From the material below, give the number of lines that hold the string "where" and nothing further.

SUPPLIED RECORDS.
● ● ● ●
-- ==== Sys2Proof/Machine/Updates.lean ====
section
/-! DEFINITION. Learning updates: accumulators, parcels, apply windows, turns, the audit (08: R270 to R278; 09: R308 to R314;
11: R380). -/

namespace Sys2Proof.Machine

/-! ### Gradient rows (R271, R272) -/

/-- Elements of a gradient row with its padding. -/
def gradWidth (d : Desc) : Nat := ceilDiv (tdWidth d) (tdGradG d) * tdGradG d

/-- Bytes of a gradient row in a scatter thread or a parcel: its codes, then one shift byte for each group. -/
def gradBytes (d : Desc) : Nat := gradWidth d / 2 + gradWidth d / tdGradG d

/-- Shift byte and codes of each group of a gradient row. -/
def gradGroups (d : Desc) (bs : List Byte) : List (Nat × List Int) :=
  let g := tdGradG d
  (List.range (gradWidth d / g)).map fun k =>
    ((bs.getD (gradWidth d / 2 + k) 0).toNat,
     (List.range (min g (tdWidth d - k * g))).map fun i =>
      let e := k * g + i
      signed 4 ((bs.getD (e / 2) 0).toNat / 16 ^ (e % 2) % 16))

/-- What a gradient row adds to one element each, whether it makes the accumulator invalid, its flags, and its groups that
are dropped below and above the range (Table of R272). -/
structure GradSum where
  adds : List Int
  invalid : Bool
  flags : Nat
  under : Nat
  excess : Nat
  deriving DecidableEq, Repr

def GradSum.join (a b : GradSum) : GradSum :=
  ⟨a.adds ++ b.adds, a.invalid || b.invalid, a.flags ||| b.flags, a.under + b.under, a.excess + b.excess⟩

/-- One group of a gradient row. -/
def gradGroup (accExp : Int) (q : Nat × List Int) : GradSum :=
  let zero := q.2.map fun _ => (0 : Int)
  if !shiftOk .n4 q.1 then ⟨zero, true, flagInvalid, 0, 0⟩
  else
    let s := shiftOf q.1
    if s < accExp then ⟨zero, false, 0, 1, 0⟩
    else if accExp + 40 < s then ⟨zero, false, flagOverflow, 0, 1⟩
    else ⟨q.2.map fun c => c * 2 ^ (s - accExp).toNat, false, 0, 0, 0⟩

def gradSum (d : Desc) (bs : List Byte) : GradSum :=
  (gradGroups d bs).foldl (fun a q => a.join (gradGroup (tdAccExp d) q)) ⟨[], false, 0, 0, 0⟩

/-! ### Accumulators (R272) -/

/-- Bytes of an accumulator row in the update area (R393). -/
def accSize (d : Desc) : Nat := 8 * tdWidth d + 32

/-- Bytes of a die's update area in use. -/
def State.updateUsed (s : State) (d : Nat) : Nat :=
  (s.sl.accums.get d).foldl (fun a x => a + accSize (s.table x.table)) 0

def addSums : List Int → List Int → List Int
  | a :: l, b :: m => (a + b) :: addSums l m
  | [], m => m
  | l, [] => l

/-- Arrivals at an accumulator and its pending parts. -/
def Accum.arrived (a : Accum) : Nat := a.parts.foldl (fun k p => k + p.count) a.count

/-- What a gradient row that brings the arrivals to n adds: the row that brings them to 1,048,576 makes the accumulator invalid and
counts one overflow, and later ones add nothing (R272). -/
def GradSum.counted (g : GradSum) (n : Nat) : GradSum :=
  if n < 1048576 then g else if n = 1048576 then ⟨[], true, flagOverflow, 0, 1⟩ else ⟨[], false, 0, 0, 0⟩

/-- One arrival at an accumulator, into the pending part of a core and a token (R272). -/
def Accum.arrive (a : Accum) (core tok : Nat) (g : GradSum) : Accum :=
  let counted := g.counted (a.arrived + 1)
  let upd (p : AccPart) : AccPart :=
    { p with sums := addSums p.sums counted.adds, invalid := p.invalid || counted.invalid, count := satAdd 32 p.count 1 }
  let parts :=
    if a.parts.any fun p => p.core = core && p.tok = tok then
      a.parts.map fun p => if p.core = core && p.tok = tok then upd p else p
    else a.parts ++ [upd ⟨core, tok, [], false, 0⟩]
  { a with parts := parts }

/-- The outcome of an addition: accepted with flags, or to wait: 1 to begin its group, 2 for the update area, 3 for the quota. -/
inductive AddOut where
  | done (flags : Nat)
  | waits (why : Nat)
  deriving DecidableEq, Repr

/-- Count a gradient row that is the n-th to reach its accumulator: as accumulated below the limit, with its groups out of range. -/
def State.countGrad (s : State) (d : Desc) (g : GradSum) (n : Nat) : State :=
  let s := (s.bump 0x6010 12 (g.counted n).under).bump 0x6010 13 (g.counted n).excess
  if n < 1048576 then (s.bump 0x6010 10 1).bump (0x6020 + tdOwner d) 3 1 else s

/-- Add a gradient row to the accumulator of a row on its home die in a group, and of a job where it comes in a parcel (R272, R309). It
waits to begin a group while 4,096 are undecided (R292), for the update area and for the quota; a wait for what it has waited for
already is not counted again. -/
def State.addGradient (s : State) (die grp job t r : Nat) (d : Desc) (core tok : Nat) (bs : List Byte) (was : Nat) : State × AddOut :=
  let g := gradSum d bs
  let l := s.sl.accums.get die
  let twin := l.any fun a => a.grp = grp && a.table = t && a.row = r
  match l.find? fun a => a.grp = grp && a.job = job && a.table = t && a.row = r with
  | some a =>
    let l := l.map fun x => if x = a then a.arrive core tok g else x
    let s := { s with sl := { s.sl with accums := s.sl.accums.set die l } }
    (s.countGrad d g (a.arrived + 1), .done (g.counted (a.arrived + 1)).flags)
  | none =>
    if !s.fits grp (if twin then 0 else 1) (if twin then 0 else tdStride d + tdStateStride d) then (s.failGroup grp, .done 0)
    else if !s.mayBegin grp then (s, .waits 1)
    else if 2 ^ 20 * s.reg 0x6000 3 < s.updateUsed die + accSize d then (if was = 2 then s else s.bump 0x6010 15 1, .waits 2)
    else if !s.quotaFits (tdOwner d) die (accSize d) then (if was = 3 then s else s.bump (0x7010 + tdOwner d) 11 1, .waits 3)
    else
      let a : Accum := { grp := grp, job := job, table := t, row := r, sums := [], invalid := false, count := 0, parts := [] }
      let s := { s with sl := { s.sl with accums := s.sl.accums.set die (l ++ [a.arrive core tok g]) } }
      (s.countGrad d g 1, .done g.flags)

/-- Merge the pending parts that meet a test (R178, R272). -/
def Accum.merge (f : AccPart → Bool) (a : Accum) : Accum :=
  let ps := a.parts.filter f
  { a with
    sums := ps.foldl (fun l p => addSums l p.sums) a.sums,
    invalid := a.invalid || ps.any fun p => p.invalid,
    count := ps.foldl (fun n p => satAdd 32 n p.count) a.count,
    parts := a.parts.filter fun p => !f p }

def State.modAccums (s : State) (f : List Accum → List Accum) : State :=
  { s with sl := { s.sl with accums := ⟨f s.sl.accums.d0, f s.sl.accums.d1⟩ } }

/-- Join the staged writes of a core's signalled tokens to their groups (R144, R178). -/
def State.joinSpan (s : State) (p : Nat) (done : Nat → Bool) : State :=
  let mine (q : Option (Nat × Nat)) : Bool := match q with
    | some (c, t) => c = p && done t
    | none => false
  let fv (v : Version) : Version := if mine v.span then { v with span := none } else v
  let fb (b : Block) : Block := if mine b.span then { b with span := none } else b
  let fw (w : StageWait) : StageWait :=
    { w with versions := w.versions.map fun v => (v.1, fv v.2), blocks := w.blocks.map fun b => (b.1, fb b.2) }
  let s := { s with sl := { s.sl with
    versions := ⟨lastAlike (s.sl.versions.d0.map fv), lastAlike (s.sl.versions.d1.map fv)⟩,
    blocks := ⟨s.sl.blocks.d0.map fb, s.sl.blocks.d1.map fb⟩,
    waits := ⟨s.sl.waits.d0.map fw, s.sl.waits.d1.map fw⟩ } }
  ((s.modAccums fun l => l.map fun a => a.merge fun q => q.core = p && done q.tok).rearm 0).rearm 1

/-- An accumulator that only discarded arrivals made. -/
def Accum.empty (a : Accum) : Bool := a.parts.isEmpty && a.count = 0 && !a.invalid

/-- Discard the pending parts that meet a test; an accumulator with nothing left is freed. -/
def State.dropParts (s : State) (f : Accum → AccPart → Bool) : State :=
  s.modAccums fun l => (l.map fun a => { a with parts := a.parts.filter fun q => !f a q }).filter fun a => !a.empty

/-- Job groups that hold nothing are as if they had not begun (R287). -/
def State.dropEmptyGroups (s : State) : State :=
  { s with sl := { s.sl with groups := s.sl.groups.filter fun g => s.begun g.id || g.failed || match g.issuer with
      | .job _ _ => false
      | _ => true } }

/-- Discard all writes staged in a retry span of a core, by its tag; its parcels are withdrawn (R144, R183, R380). What earlier
spans have staged stands. -/
def State.discardSpan (s : State) (p span : Nat) (job : Option Nat) : State :=
  let mine (q : Option (Nat × Nat)) : Bool := match q with
    | some (c, t) => c = p && tokenSpan t = span
    | none => false
  let s := s.dropStaged (fun v => mine v.span) (fun b => mine b.span)
  let s := (s.dropParts fun _ q => q.core = p && tokenSpan q.tok = span).dropEmptyGroups
  match job.bind s.job? with
  | some b => b.homes.foldl (fun s k => s.send { s.msgTo 1 0x07 k with mark := b.id, count := span } .verdict) s
  | none => s

/-! ### Applies (R273 to R275) -/

/-- Place a number in a rising list. -/
def insertNat (x : Nat) : List Nat → List Nat
  | [] => [x]
  | y :: l => if x ≤ y then x :: y :: l else y :: insertNat x l

/-- Tables with accumulators in a group, rising. -/
def State.accTables (s : State) (g : Nat) : List Nat :=
  ((s.accumsOf g).map fun a => a.2.table).eraseDups.foldl (fun l x => insertNat x l) []

/-- Ask for the apply windows of a group (R273). -/
def State.askApplies (s : State) (g : Nat) (job : Option Nat) : State :=
  let new := (s.accTables g).map fun t =>
    (⟨g, t, job, (((s.accumsOf g).filter fun a => a.2.table = t).map (fun a => a.2.row)).foldl (fun l x => insertNat x l) [],
      false, false, false⟩ : Apply)
  { s with sl := { s.sl with applies := s.sl.applies ++ new } }

/-- The apply may start: its table has no earlier window undecided, and no other group locks its rows (R273, R308). -/
def State.applyFree (s : State) (a : Apply) : Bool :=
  !a.started && !(s.sl.applies.takeWhile fun x => x ≠ a).any (fun x => x.table = a.table)
    && !a.rows.any fun r => s.sl.locks.any fun l => l.1 = a.table && l.2.1 = r && l.2.2 ≠ a.grp

/-- FP32 of acc × 2^acc_exp (R274). -/
def accToF32 (v : Int) (e : Int) : W32 := BitVec.ofNat 32 (fmtF32.round .even (decide (v < 0)) v.natAbs e).1

/-- New row element and new state element (R274). -/
def optimise (d : Desc) (g w v : W32) : W32 × W32 :=
  let lr := tdLr d
  match tdOptimiser d with
  | 1 => ((fsub w (fmul lr g).1).1, v)
  | 2 =>
    let v' := (ffma g g v).1
    ((fsub w (fdiv (fmul lr g).1 (fadd (fsqrt v').1 (tdP1 d)).1).1).1, v')
  | 3 =>
    let v' := (ffma (tdP1 d) v g).1
    ((fsub w (fmul lr v').1).1, v')
  | _ => (w, v)

/-- Convert the elements of a row from position i on, in groups of n, with draws where the conversion is stochastic. -/
def convertRow (cd : Code) (n : Nat) (draws : Option (Nat → Nat)) : Nat → Nat → List W32 → List GroupOut
  | 0, _, _ => []
  | fuel + 1, i, ws =>
    if ws.isEmpty then []
    else
      let l := ws.take n
      let o := convertGroup cd l none 0 (draws.map fun f => (List.range l.length).map fun k => f (i + k))
      o :: convertRow cd n draws fuel (i + n) (ws.drop n)

/-- Bytes of a row from its converted groups (Table 2 of 08). -/
def packRow (fmt S : Nat) (os : List GroupOut) : List Byte :=
  let codes := os.flatMap fun o => o.patterns
  let shifts := os.map fun o => BitVec.ofNat 8 o.shift
  if fmt = 0 then
    let n := codes.length / 2
    let bytes := (List.range n).map fun i => BitVec.ofNat 8 (codes.getD (2 * i) 0 + 16 * codes.getD (2 * i + 1) 0)
    bytes ++ List.replicate (S - 1 - n) 0 ++ shifts
  else
    let bytes := codes.map fun c => BitVec.ofNat 8 c
    bytes ++ shifts ++ List.replicate (S - bytes.length - shifts.length) 0

/-- Read a row in memory for the sluice controller, for an account: inside the windows of the partition that owns it (R328, R391);
none where it is refused or uncorrectable, which the memory detector reports (R274, R314). -/
def State.rowRead (s : State) (part a n : Nat) (ue : List Nat) : State × Option (List Byte) :=
  let (s, o) := s.readMem part (if part < 16 then some part else none) a n true ue
  if o.refused then (s, none)
  else match o.lost with
    | [] => (s, some o.bytes)
    | _ =>
      match s.place a with
      | .range u off => (s.memEvent 6 (s.locWord u off) 0, none)
      | _ => (s, none)

/-- The newest committed contents of a row or of its state, in the write set of its home die or in memory; none where the
read is uncorrectable (R273, R274). -/
def State.applyRead (s : State) (t r : Nat) (d : Desc) (st : Bool) (ue : List Nat) : State × Option (List Byte) :=
  let h := s.homeDie d r
  match s.newestVisible h t r st s.sl.lastMark with
  | some v =>
    let (s, bad) := s.resvCheck h 2 none ue
    (s, if bad then none else some v.data)
  | none =>
    s.rowRead (tdOwner d) (s.rowPlace h t r st s.sl.lastMark) (if st then tdStateStride d else tdStride d) ue

/-- The counts of converted groups. -/
def convCounts (os : List GroupOut) : ConvCount :=
  os.foldl (fun n o =>
    n.add ⟨o.patterns.length, if o.invalid then 0 else o.patterns.length, o.clipped, boolNat o.invalid, 0⟩) ConvCount.zero

/-- The draws of a row of an update window, by the converter of the table's apply core: the row is a tile of its own, which
starts with a jump and may cross into the next block (R100 to R103, R109, R275). That each row is a tile is the model's reading
(DESIGN CHOICE, log entry 66). -/
def State.applyDraws (s : State) (t r : Nat) (d : Desc) (w : Nat) : State :=
  if w = 0 || (tdRound d && tdOptimiser d < 2) then s
  else
    let first := r * w
    let last := r * w + w - 1
    s.runBank (s.physOf (tdApplyCore d)) 2 16 (tdSeed d) (updateTensorId t (tdUpdateCount d)) first last 24 (tdOwner d) w
      (last / 4096 - first / 4096)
● ● ● ●
TASK ANSWER.
6